I got the news on Friday. Saturday morning I felt uneasy in my body. Just gastrointestinal upset and an overall uncomfortable feeling. We were at a birthday party for our 3-year-old grandson and my body was kind enough to let me get through that. Sunday was a little more iffy. By Monday afternoon, I had a raging fever and was completely locked down. I slept off and on for the next 36 hours and honestly don't remember much of it. I had been having kidney infection symptoms so, that's what I thought it was all stemming from.

Wednesday, which was yesterday, I awoke feeling better and thought the clouds had lifted. I went with my parents to Texarkana so I could get an extra adjustment this week to help with healing. We had fun, went to eat, shopped, and enjoyed each others company. I had been having some minor muscle pain in my neck but as the day pressed on, my neck muscles started to seize completely up. I don't know if it was from all the sleeping or what but it was clear that life wasn't going to let me off the hook just yet. When Mom and Dad dropped me off, I made my way up my sidewalk and could feel everything tighten and constrict.
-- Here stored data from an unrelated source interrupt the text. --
-- ==== Sys2Proof/Laws/State.lean ====
section
/-! SUPPORT. One lemma per field per named update of the state: what an update leaves and what it writes, so that no proof
unfolds a record update. -/

namespace Sys2Proof.Machine

/-! ## `withTodo` -/

@[simp] theorem withTodo_ie (t : List SeqStep) (s : State) : (withTodo t s).ie = s.ie := rfl
@[simp] theorem withTodo_status (t : List SeqStep) (s : State) : (withTodo t s).status = s.status := rfl
@[simp] theorem withTodo_result (t : List SeqStep) (s : State) : (withTodo t s).result = s.result := rfl
@[simp] theorem withTodo_timing (t : List SeqStep) (s : State) : (withTodo t s).timing = s.timing := rfl
@[simp] theorem withTodo_fpdat (t : List SeqStep) (s : State) : (withTodo t s).fpdat = s.fpdat := rfl
@[simp] theorem withTodo_ptr (t : List SeqStep) (s : State) : (withTodo t s).ptr = s.ptr := rfl
@[simp] theorem withTodo_buf (t : List SeqStep) (s : State) : (withTodo t s).buf = s.buf := rfl
@[simp] theorem withTodo_cur (t : List SeqStep) (s : State) : (withTodo t s).cur = s.cur := rfl
@[simp] theorem withTodo_lines (t : List SeqStep) (s : State) : (withTodo t s).lines = s.lines := rfl
@[simp] theorem withTodo_sync (t : List SeqStep) (s : State) : (withTodo t s).sync = s.sync := rfl
@[simp] theorem withTodo_env (t : List SeqStep) (s : State) : (withTodo t s).env = s.env := rfl

/-! ## `raiseHostError` -/

@[simp] theorem raiseHostError_ie (e : HostError) (s : State) : (raiseHostError e s).ie = s.ie := rfl
@[simp] theorem raiseHostError_result (e : HostError) (s : State) : (raiseHostError e s).result = s.result := rfl
@[simp] theorem raiseHostError_timing (e : HostError) (s : State) : (raiseHostError e s).timing = s.timing := rfl
@[simp] theorem raiseHostError_fpdat (e : HostError) (s : State) : (raiseHostError e s).fpdat = s.fpdat := rfl
@[simp] theorem raiseHostError_ptr (e : HostError) (s : State) : (raiseHostError e s).ptr = s.ptr := rfl
@[simp] theorem raiseHostError_buf (e : HostError) (s : State) : (raiseHostError e s).buf = s.buf := rfl
@[simp] theorem raiseHostError_cur (e : HostError) (s : State) : (raiseHostError e s).cur = s.cur := rfl
@[simp] theorem raiseHostError_seq (e : HostError) (s : State) : (raiseHostError e s).seq = s.seq := rfl
@[simp] theorem raiseHostError_lines (e : HostError) (s : State) : (raiseHostError e s).lines = s.lines := rfl
@[simp] theorem raiseHostError_sync (e : HostError) (s : State) : (raiseHostError e s).sync = s.sync := rfl
@[simp] theorem raiseHostError_env (e : HostError) (s : State) : (raiseHostError e s).env = s.env := rfl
It was almost more than I could bear.

I tried to go about my evening activities in the house as if nothing was wrong but I could not get warm and I could NOT relax. Every muscle and fiber were tense and rigid. The only thing I could think to do was to get in a hot bath. I immediately felt the tension let up when I got in and I laid there just kind of relieved to have a second of feeling somewhat normal.

There comes a point when you encounter a series of unfortunate events that you eventually ask why. Why is this happening to me?? That was where I was in the tub last night. Asking why. The universe is so quick to want to help. Sometimes answers come and sometimes they don't. Last night, I got a very clear answer, "it's because you're grieving." Even then I didn't want to accept that. I thought about Shania Twain and her hot baths and assessed that the only time I've felt unclenched in the past 5 days was sitting in the hot shower or sitting in this tub. What could I possibly be grieving? THAT??

It was at that point where I was so physically worn down that I HAD to surrender to it. I was so broken and exhausted and I wanted out of it so badly that I had to listen and accept it. My body was leading me into that place where my heart and soul were refusing to go. It wasn't too subtle about it either. All those years of repressing the loss, all the time that has been lost, all the love not given, all the injustice, all the grief had to be felt. So, I let it happen.

I let my heart break.

God meets us where we are and I've never felt more embraced than I did crying like a little girl in my plastic garden tub last night. I was held as I let it all hurt, physically incapable of fighting it anymore. So it hurt. Heart, mind, body, soul grieved it all.

I cried some more when I got in bed and had to try and explain to Rodney what the hell was going on.  Tears flooded my pillow while he listened somewhat perplexed but, compassionately. My neck started to relax and I finally fell asleep. I woke up somewhere in the middle of the night and was sweating and still running a low grade fever but it felt detoxifying. Then I woke up this morning and felt better. A lot better.

I know that grief isn't about crying in the tub and you're done. And, I don't expect it to be over. However, now I am open to it. I'm not blocking it anymore. It stuns me that I ever tried to and that I got away with it for so long. It also amazes me that my body would lead me into it. I thought grief would originate in the heart. I guess since I wouldn't let my heart break over it, my body had to lead me to it.

As for redemption, it's coming. I'll always believe that. Everything will be restored and redeemed. It will be better than anything I can hope for. Grief is just one of those things that teaches us the value of love. I hope I've learned the lesson now.